* **Directions for this task**
Search the data for the word "Engine" and copy every line where it occurs.
Records to process Block Start
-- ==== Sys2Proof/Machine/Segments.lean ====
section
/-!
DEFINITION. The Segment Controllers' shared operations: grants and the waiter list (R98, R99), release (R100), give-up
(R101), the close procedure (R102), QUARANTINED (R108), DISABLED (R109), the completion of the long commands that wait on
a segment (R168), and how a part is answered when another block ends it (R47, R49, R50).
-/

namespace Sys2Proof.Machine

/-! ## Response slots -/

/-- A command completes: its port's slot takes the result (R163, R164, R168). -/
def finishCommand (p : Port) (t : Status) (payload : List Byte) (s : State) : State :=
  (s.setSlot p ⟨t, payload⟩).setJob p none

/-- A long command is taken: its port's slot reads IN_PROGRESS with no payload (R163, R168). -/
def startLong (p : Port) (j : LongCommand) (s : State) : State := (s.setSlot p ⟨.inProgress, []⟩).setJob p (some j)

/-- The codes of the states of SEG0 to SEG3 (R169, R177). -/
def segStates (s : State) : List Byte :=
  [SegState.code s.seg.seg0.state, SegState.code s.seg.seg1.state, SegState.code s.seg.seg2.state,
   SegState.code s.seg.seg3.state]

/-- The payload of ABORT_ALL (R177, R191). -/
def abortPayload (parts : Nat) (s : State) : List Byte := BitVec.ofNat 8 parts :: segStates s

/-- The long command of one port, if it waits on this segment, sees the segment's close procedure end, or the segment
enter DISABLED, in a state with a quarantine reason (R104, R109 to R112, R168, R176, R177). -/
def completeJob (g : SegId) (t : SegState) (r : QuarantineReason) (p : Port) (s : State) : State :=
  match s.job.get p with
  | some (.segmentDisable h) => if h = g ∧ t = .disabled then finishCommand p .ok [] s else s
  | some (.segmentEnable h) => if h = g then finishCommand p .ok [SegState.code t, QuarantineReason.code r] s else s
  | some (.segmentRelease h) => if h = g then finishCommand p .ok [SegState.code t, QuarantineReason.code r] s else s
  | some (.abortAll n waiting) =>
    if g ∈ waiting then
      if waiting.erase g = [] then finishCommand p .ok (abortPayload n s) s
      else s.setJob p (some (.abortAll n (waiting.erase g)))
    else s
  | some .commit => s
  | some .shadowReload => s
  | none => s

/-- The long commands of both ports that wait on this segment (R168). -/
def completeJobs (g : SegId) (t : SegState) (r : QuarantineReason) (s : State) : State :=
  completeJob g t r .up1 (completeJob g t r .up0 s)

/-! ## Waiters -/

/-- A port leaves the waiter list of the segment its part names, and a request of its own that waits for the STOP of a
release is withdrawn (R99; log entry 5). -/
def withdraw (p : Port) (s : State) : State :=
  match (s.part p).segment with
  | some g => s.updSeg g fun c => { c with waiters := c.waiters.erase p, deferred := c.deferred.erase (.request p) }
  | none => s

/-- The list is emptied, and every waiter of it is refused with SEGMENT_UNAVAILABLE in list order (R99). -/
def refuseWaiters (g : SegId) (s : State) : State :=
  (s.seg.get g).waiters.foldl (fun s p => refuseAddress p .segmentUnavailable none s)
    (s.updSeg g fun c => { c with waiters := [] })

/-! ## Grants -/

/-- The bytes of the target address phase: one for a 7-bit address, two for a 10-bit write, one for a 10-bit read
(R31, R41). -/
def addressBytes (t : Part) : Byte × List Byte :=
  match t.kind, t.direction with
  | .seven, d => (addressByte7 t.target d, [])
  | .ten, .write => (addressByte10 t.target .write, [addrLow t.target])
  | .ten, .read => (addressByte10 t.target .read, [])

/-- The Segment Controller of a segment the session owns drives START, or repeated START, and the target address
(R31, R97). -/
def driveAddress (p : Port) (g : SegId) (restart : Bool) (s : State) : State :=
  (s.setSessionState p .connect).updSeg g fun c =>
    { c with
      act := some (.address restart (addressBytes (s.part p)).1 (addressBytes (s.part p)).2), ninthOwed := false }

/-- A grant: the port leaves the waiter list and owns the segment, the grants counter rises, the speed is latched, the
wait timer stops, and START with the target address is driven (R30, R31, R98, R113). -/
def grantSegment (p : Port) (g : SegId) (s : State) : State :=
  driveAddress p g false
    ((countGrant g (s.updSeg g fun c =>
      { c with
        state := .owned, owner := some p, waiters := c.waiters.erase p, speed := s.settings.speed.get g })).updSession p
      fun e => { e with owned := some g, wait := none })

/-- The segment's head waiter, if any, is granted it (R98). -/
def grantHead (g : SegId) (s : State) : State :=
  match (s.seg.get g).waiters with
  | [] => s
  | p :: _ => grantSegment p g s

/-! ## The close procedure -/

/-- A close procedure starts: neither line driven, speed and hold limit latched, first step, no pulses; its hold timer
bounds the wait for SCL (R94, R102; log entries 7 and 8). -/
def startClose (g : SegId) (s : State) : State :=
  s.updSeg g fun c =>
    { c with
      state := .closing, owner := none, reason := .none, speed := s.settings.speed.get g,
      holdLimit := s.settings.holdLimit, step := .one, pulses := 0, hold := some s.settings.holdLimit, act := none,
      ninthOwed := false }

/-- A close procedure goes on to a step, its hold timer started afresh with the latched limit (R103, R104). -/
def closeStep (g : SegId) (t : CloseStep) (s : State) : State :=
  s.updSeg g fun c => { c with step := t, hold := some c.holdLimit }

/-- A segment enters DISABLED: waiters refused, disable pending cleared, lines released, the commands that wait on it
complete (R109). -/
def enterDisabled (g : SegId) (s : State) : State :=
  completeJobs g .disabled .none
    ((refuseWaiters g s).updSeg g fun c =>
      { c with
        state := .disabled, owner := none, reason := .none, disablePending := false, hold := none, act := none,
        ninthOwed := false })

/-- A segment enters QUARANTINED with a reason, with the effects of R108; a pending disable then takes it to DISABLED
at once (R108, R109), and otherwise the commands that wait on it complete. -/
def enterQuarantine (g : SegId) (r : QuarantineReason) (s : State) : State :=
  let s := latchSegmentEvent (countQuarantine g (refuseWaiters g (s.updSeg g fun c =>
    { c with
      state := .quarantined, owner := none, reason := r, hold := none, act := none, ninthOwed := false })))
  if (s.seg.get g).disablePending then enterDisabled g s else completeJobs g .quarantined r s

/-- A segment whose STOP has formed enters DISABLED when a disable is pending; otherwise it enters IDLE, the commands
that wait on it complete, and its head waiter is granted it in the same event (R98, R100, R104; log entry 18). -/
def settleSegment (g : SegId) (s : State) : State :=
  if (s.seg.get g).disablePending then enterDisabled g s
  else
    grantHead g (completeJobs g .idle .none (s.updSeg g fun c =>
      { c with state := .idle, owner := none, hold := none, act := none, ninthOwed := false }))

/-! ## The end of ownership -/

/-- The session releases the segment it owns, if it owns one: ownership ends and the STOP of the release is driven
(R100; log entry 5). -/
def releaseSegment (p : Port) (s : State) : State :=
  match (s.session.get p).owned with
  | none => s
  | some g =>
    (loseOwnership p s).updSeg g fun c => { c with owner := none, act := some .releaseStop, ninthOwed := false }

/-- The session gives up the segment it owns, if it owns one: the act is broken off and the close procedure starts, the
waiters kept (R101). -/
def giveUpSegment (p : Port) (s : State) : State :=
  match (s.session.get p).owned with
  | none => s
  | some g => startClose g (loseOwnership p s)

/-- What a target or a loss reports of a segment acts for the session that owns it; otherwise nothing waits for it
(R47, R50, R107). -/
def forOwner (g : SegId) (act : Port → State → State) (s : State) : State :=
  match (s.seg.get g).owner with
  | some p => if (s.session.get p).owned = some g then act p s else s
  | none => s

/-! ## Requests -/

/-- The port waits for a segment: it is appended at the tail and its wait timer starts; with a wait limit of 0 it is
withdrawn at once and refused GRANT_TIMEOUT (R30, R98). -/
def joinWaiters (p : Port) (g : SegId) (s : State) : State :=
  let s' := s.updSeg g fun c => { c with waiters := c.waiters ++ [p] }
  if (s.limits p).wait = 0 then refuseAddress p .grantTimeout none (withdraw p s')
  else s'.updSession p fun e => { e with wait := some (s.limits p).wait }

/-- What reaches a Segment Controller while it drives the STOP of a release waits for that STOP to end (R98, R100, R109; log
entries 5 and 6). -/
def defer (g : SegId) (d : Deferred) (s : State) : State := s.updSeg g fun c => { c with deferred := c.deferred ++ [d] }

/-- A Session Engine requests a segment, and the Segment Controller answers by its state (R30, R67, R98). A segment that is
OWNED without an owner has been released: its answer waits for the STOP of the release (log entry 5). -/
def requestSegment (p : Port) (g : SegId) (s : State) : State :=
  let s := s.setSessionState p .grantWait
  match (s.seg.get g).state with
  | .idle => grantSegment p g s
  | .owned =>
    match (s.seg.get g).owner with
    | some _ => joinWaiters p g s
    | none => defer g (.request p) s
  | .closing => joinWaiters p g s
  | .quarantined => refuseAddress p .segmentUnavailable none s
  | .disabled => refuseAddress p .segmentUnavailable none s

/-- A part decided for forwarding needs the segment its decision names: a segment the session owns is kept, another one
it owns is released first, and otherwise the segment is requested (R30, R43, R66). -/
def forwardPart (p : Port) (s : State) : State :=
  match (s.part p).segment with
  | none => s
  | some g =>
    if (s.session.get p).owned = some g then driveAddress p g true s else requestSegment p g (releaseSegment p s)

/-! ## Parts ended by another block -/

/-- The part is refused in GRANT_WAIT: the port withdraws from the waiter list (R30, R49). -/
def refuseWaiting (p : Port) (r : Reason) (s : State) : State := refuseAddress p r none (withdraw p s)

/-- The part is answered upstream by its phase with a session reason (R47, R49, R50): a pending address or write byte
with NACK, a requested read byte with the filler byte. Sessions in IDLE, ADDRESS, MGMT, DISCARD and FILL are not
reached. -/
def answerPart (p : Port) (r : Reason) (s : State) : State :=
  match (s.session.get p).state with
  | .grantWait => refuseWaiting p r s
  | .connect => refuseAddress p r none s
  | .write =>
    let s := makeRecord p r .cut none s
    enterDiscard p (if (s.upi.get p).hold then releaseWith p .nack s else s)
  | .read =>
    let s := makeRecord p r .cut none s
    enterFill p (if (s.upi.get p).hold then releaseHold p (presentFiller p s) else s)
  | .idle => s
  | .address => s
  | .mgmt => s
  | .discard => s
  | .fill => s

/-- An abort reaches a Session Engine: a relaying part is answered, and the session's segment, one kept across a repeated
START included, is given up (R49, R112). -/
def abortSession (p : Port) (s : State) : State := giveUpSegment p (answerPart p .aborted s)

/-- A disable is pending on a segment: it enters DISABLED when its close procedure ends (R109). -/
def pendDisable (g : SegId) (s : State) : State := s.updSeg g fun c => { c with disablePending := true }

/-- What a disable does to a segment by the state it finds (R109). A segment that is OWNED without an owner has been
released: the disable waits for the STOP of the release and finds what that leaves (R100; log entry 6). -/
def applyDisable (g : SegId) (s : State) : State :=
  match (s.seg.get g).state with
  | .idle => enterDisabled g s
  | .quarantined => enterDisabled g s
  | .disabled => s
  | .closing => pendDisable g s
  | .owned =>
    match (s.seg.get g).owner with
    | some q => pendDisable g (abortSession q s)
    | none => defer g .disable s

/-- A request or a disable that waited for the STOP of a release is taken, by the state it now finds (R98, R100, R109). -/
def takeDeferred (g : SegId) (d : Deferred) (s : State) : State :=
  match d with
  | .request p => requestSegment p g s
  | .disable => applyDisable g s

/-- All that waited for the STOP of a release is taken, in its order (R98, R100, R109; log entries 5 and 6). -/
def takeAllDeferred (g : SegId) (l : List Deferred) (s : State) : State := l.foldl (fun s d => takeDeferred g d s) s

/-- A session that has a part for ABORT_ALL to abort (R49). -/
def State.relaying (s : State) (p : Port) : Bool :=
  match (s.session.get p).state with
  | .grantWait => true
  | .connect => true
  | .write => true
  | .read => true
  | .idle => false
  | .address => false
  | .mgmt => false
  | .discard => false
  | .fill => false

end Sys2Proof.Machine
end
Records to process Block End
* **Your solution**
/-- A Session Engine requests a segment, and the Segment Controller answers by its state (R30, R67, R98). A segment that is
/-- An abort reaches a Session Engine: a relaying part is answered, and the session's segment, one kept across a repeated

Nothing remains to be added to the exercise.